**Task:**
Each line of the records below that holds "doMbToHostRead" should be copied out.

--- --- ---

/-! ### Machine/Inject.lean -/

theorem State.poolAlloc_kept {z : State} (s : State) (r size : Nat) (hz : Kept z s) : Kept z (State.poolAlloc s r size).1 := by
  unfold State.poolAlloc
  repeat' (first
    | (with_reducible first
      | exact hz | apply State.count_kept | apply State.setBuf_kept | apply State.decFld_kept | apply State.incFld_kept
      | apply kept_ite | assumption)
    | extract_lets | split | dsimp only | dsimp +zetaDelta only)
theorem State.pmAnswer_kept {z : State} (s : State) (fw : Option (Nat × Nat)) (req size res h : Nat) (hz : Kept z s) : Kept z
    (State.pmAnswer s fw req size res h) := by
  unfold State.pmAnswer
  repeat' (first
    | (with_reducible first
      | exact hz | apply State.setClWord_kept | apply State.wr_kept | apply State.setFlag_kept | assumption)
    | extract_lets | (split <;> (rename_i q; with_reducible refine kept_of_pair q ?_ (fun hu => ?_)))
    | (split <;> (rename_i q; with_reducible refine kept_of_pair2 q ?_ (fun hu => ?_))) | split | dsimp only | dsimp +zetaDelta only)
theorem State.pmCommand_kept {z : State} (s : State) (fw : Option (Nat × Nat)) (req : Nat) (run : State → Nat → State) (hz : Kept z s)
    (hr : ∀ u n, Kept z u → Kept z (run u n)) : Kept z (State.pmCommand s fw req run) := by
  unfold State.pmCommand
  repeat' (first
    | (with_reducible first
      | exact hz | apply hr | apply State.clusterOut_kept | apply State.setFlag_kept | apply kept_ite | assumption)
    | (intro u x hu) | (intro u hu) | extract_lets | (split <;> (rename_i q; with_reducible refine kept_of_pair q ?_ (fun hu => ?_)))
    | (split <;> (rename_i q; with_reducible refine kept_of_pair2 q ?_ (fun hu => ?_))) | split | dsimp only | dsimp +zetaDelta only)
theorem State.doPmAllocate_kept {z : State} (s : State) (fw : Option (Nat × Nat)) (req size : Nat) (hz : Kept z s) : Kept z
    (State.doPmAllocate s fw req size) := by
  unfold State.doPmAllocate
  repeat' (first
    | (with_reducible first
      | exact hz | apply State.pmCommand_kept | apply State.poolAlloc_kept | apply State.pmAnswer_kept | assumption)
    | (intro u x hu) | (intro u hu) | extract_lets | (split <;> (rename_i q; with_reducible refine kept_of_pair q ?_ (fun hu => ?_)))
    | (split <;> (rename_i q; with_reducible refine kept_of_pair2 q ?_ (fun hu => ?_))) | split | dsimp only | dsimp +zetaDelta only)
theorem State.doPmFree_kept {z : State} (s : State) (fw : Option (Nat × Nat)) (req h : Nat) (hz : Kept z s) : Kept z (State.doPmFree s fw
    req h) := by
  unfold State.doPmFree
  repeat' (first
    | (with_reducible first
      | exact hz | apply State.pmCommand_kept | apply State.bufFree_kept | apply State.pmAnswer_kept | apply kept_ite | assumption)
    | (intro u x hu) | (intro u hu) | extract_lets | (split <;> (rename_i q; with_reducible refine kept_of_pair q ?_ (fun hu => ?_)))
    | (split <;> (rename_i q; with_reducible refine kept_of_pair2 q ?_ (fun hu => ?_))) | split | dsimp only | dsimp +zetaDelta only)
theorem State.syncDepth_kept {z : State} (s : State) (c p : Nat) (hz : Kept z s) : Kept z (State.syncDepth s c p) := by
  unfold State.syncDepth
  repeat' (first
    | (with_reducible first
      | exact hz | apply State.setClWord_kept | assumption)
    | extract_lets | dsimp only | dsimp +zetaDelta only)
theorem State.doInjectPost_kept {z : State} (s : State) (c p : Nat) (w3 : Word) (hz : Kept z s) : Kept z (State.doInjectPost s c p w3) :=
    by
  unfold State.doInjectPost
  repeat' (first
    | (with_reducible first
      | exact hz | apply State.clusterOut_kept | apply State.setClWord_kept | apply State.count_kept | apply State.emit_kept
      | refine State.onSvc_kept ?_ rfl | apply State.setInjQ_kept | apply State.syncDepth_kept | apply kept_ite | assumption)
    | (intro u x hu) | (intro u hu) | extract_lets | split | dsimp only | dsimp +zetaDelta only)
theorem State.injAwait_kept {z : State} (s : State) (m : InjMeta) (l : List Pend) (hz : Kept z s) : Kept z (State.injAwait s m l) := by
  unfold State.injAwait
  repeat' (first
    | (with_reducible first
      | exact hz | apply State.setInjSide_kept | apply State.injDone_kept | apply kept_ite | assumption)
    | extract_lets | (split <;> (rename_i q; with_reducible refine kept_of_pair q ?_ (fun hu => ?_)))
    | (split <;> (rename_i q; with_reducible refine kept_of_pair2 q ?_ (fun hu => ?_))) | split | dsimp only | dsimp +zetaDelta only)
theorem State.injectFrame_kept {z : State} (s : State) (d : InjDesc) (body : List Byte) (hz : Kept z s) : Kept z (State.injectFrame s d
    body) := by
  unfold State.injectFrame
  repeat' (first
    | (with_reducible first
      | exact hz | apply State.pendTo_kept | apply State.enterPend_kept | apply State.injAwait_kept | apply State.lookup_kept
      | apply State.rxGood_kept | apply kept_ite | refine kept_foldl ?_ ?_ | refine kept_foldl1 ?_ ?_ | assumption)
    | (intro u x hu) | (intro u hu) | extract_lets | (split <;> (rename_i q; with_reducible refine kept_of_pair q ?_ (fun hu => ?_)))
    | (split <;> (rename_i q; with_reducible refine kept_of_pair2 q ?_ (fun hu => ?_))) | split | dsimp only | dsimp +zetaDelta only)
theorem State.injResume_kept {z : State} (s : State) (c p : Nat) (hz : Kept z s) : Kept z (State.injResume s c p) := by
  unfold State.injResume
  repeat' (first
    | (with_reducible first
      | exact hz | refine State.onSvc_kept ?_ rfl | apply State.setInjQ_kept | apply State.syncDepth_kept | assumption)
    | (intro u x hu) | (intro u hu) | extract_lets | (split <;> (rename_i q; with_reducible refine kept_of_pair q ?_ (fun hu => ?_)))
    | (split <;> (rename_i q; with_reducible refine kept_of_pair2 q ?_ (fun hu => ?_))) | split | dsimp only | dsimp +zetaDelta only)
theorem State.doInjectSend_kept {z : State} (s : State) (p : Nat) (hz : Kept z s) : Kept z (State.doInjectSend s p) := by
  unfold State.doInjectSend
  repeat' (first
    | (with_reducible first
      | exact hz | apply State.setPortBucket_kept | refine State.onSvc_kept ?_ rfl | apply State.setInjQ_kept
      | apply State.syncDepth_kept | apply State.injResume_kept | apply State.injectFrame_kept | apply State.count_kept
      | apply State.raise_kept | apply kept_ite | assumption)
    | (intro u x hu) | (intro u hu) | extract_lets | (split <;> (rename_i q; with_reducible refine kept_of_pair q ?_ (fun hu => ?_)))
    | (split <;> (rename_i q; with_reducible refine kept_of_pair2 q ?_ (fun hu => ?_))) | split | dsimp only | dsimp +zetaDelta only)
theorem State.doLaserReq_kept {z : State} (s : State) (c e l ceil : Nat) (all : Bool) (hz : Kept z s) : Kept z (State.doLaserReq s c e l
    ceil all) := by
  unfold State.doLaserReq
  repeat' (first
    | (with_reducible first
      | exact hz | apply State.clusterOut_kept | refine State.each_kept ?_ ?_ | apply State.onLane_kept | apply kept_ite | assumption)
    | (intro u x hu) | (intro u hu) | extract_lets | split | dsimp only | dsimp +zetaDelta only)
theorem State.doPuntToCluster_kept {z : State} (s : State) (sl : Nat) (hz : Kept z s) : Kept z (State.doPuntToCluster s sl) := by
  unfold State.doPuntToCluster
  repeat' (first
    | (with_reducible first
      | exact hz | apply State.setPunts_kept | apply State.puntRelease_kept | apply State.retryAll_kept | apply State.count_kept
      | apply State.raise_kept | apply State.poolAlloc_kept | refine State.onSvc_kept ?_ rfl | apply kept_ite | assumption)
    | refine State.onSvc_kept_write ?_ rfl | (intro u x hu) | (intro u hu) | extract_lets
    | (split <;> (rename_i q; with_reducible refine kept_of_pair q ?_ (fun hu => ?_)))
    | (split <;> (rename_i q; with_reducible refine kept_of_pair2 q ?_ (fun hu => ?_))) | split | dsimp only | dsimp +zetaDelta only)
theorem State.mbTake_kept {z : State} (s : State) (c p h : Nat) (hz : Kept z s) : Kept z (State.mbTake s c p h) := by
  unfold State.mbTake
  repeat' (first
    | (with_reducible first
      | exact hz | apply State.setClWord_kept | apply State.emit_kept | assumption)
    | extract_lets | dsimp only | dsimp +zetaDelta only)
theorem State.doMbToFwPost_kept {z : State} (s : State) (h : Nat) (hz : Kept z s) : Kept z (State.doMbToFwPost s h) := by
  unfold State.doMbToFwPost
  repeat' (first
    | (with_reducible first
      | exact hz | refine State.onSvc_kept ?_ rfl | apply State.mbTake_kept | apply refusedSvcc_kept | apply kept_ite | assumption)
    | (intro u x hu) | (intro u hu) | extract_lets | (split <;> (rename_i q; with_reducible refine kept_of_pair q ?_ (fun hu => ?_)))
    | (split <;> (rename_i q; with_reducible refine kept_of_pair2 q ?_ (fun hu => ?_))) | split | dsimp only | dsimp +zetaDelta only)
theorem State.doMbToFwRead_kept {z : State} (s : State) (c p : Nat) (hz : Kept z s) : Kept z (State.doMbToFwRead s c p) := by
  unfold State.doMbToFwRead
  repeat' (first
    | (with_reducible first
      | exact hz | refine State.onSvc_kept ?_ rfl | apply State.mbTake_kept | apply State.emit_kept | apply kept_ite | assumption)
    | (intro u x hu) | (intro u hu) | extract_lets | (split <;> (rename_i q; with_reducible refine kept_of_pair q ?_ (fun hu => ?_)))
    | (split <;> (rename_i q; with_reducible refine kept_of_pair2 q ?_ (fun hu => ?_))) | split | dsimp only | dsimp +zetaDelta only)
theorem State.doMbToHostPost_kept {z : State} (s : State) (c h : Nat) (hz : Kept z s) : Kept z (State.doMbToHostPost s c h) := by
  unfold State.doMbToHostPost
  repeat' (first
    | (with_reducible first
      | exact hz | apply State.clusterOut_kept | apply State.bufRelease_kept | refine State.onSvc_kept ?_ rfl | apply kept_ite
      | assumption)
    | (intro u x hu) | (intro u hu) | extract_lets | split | dsimp only | dsimp +zetaDelta only)
theorem State.doMbToHostRead_kept {z : State} (s : State) (hz : Kept z s) : Kept z (State.doMbToHostRead s) := by
  unfold State.doMbToHostRead
  repeat' (first
    | (with_reducible first
      | exact hz | refine State.onSvc_kept ?_ rfl | apply State.emit_kept | apply kept_ite | assumption)
    | (intro u x hu) | (intro u hu) | extract_lets | (split <;> (rename_i q; with_reducible refine kept_of_pair q ?_ (fun hu => ?_)))
    | (split <;> (rename_i q; with_reducible refine kept_of_pair2 q ?_ (fun hu => ?_))) | split | dsimp only | dsimp +zetaDelta only)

--- --- ---

**Task answer:**
theorem State.doMbToHostRead_kept {z : State} (s : State) (hz : Kept z s) : Kept z (State.doMbToHostRead s) := by
  unfold State.doMbToHostRead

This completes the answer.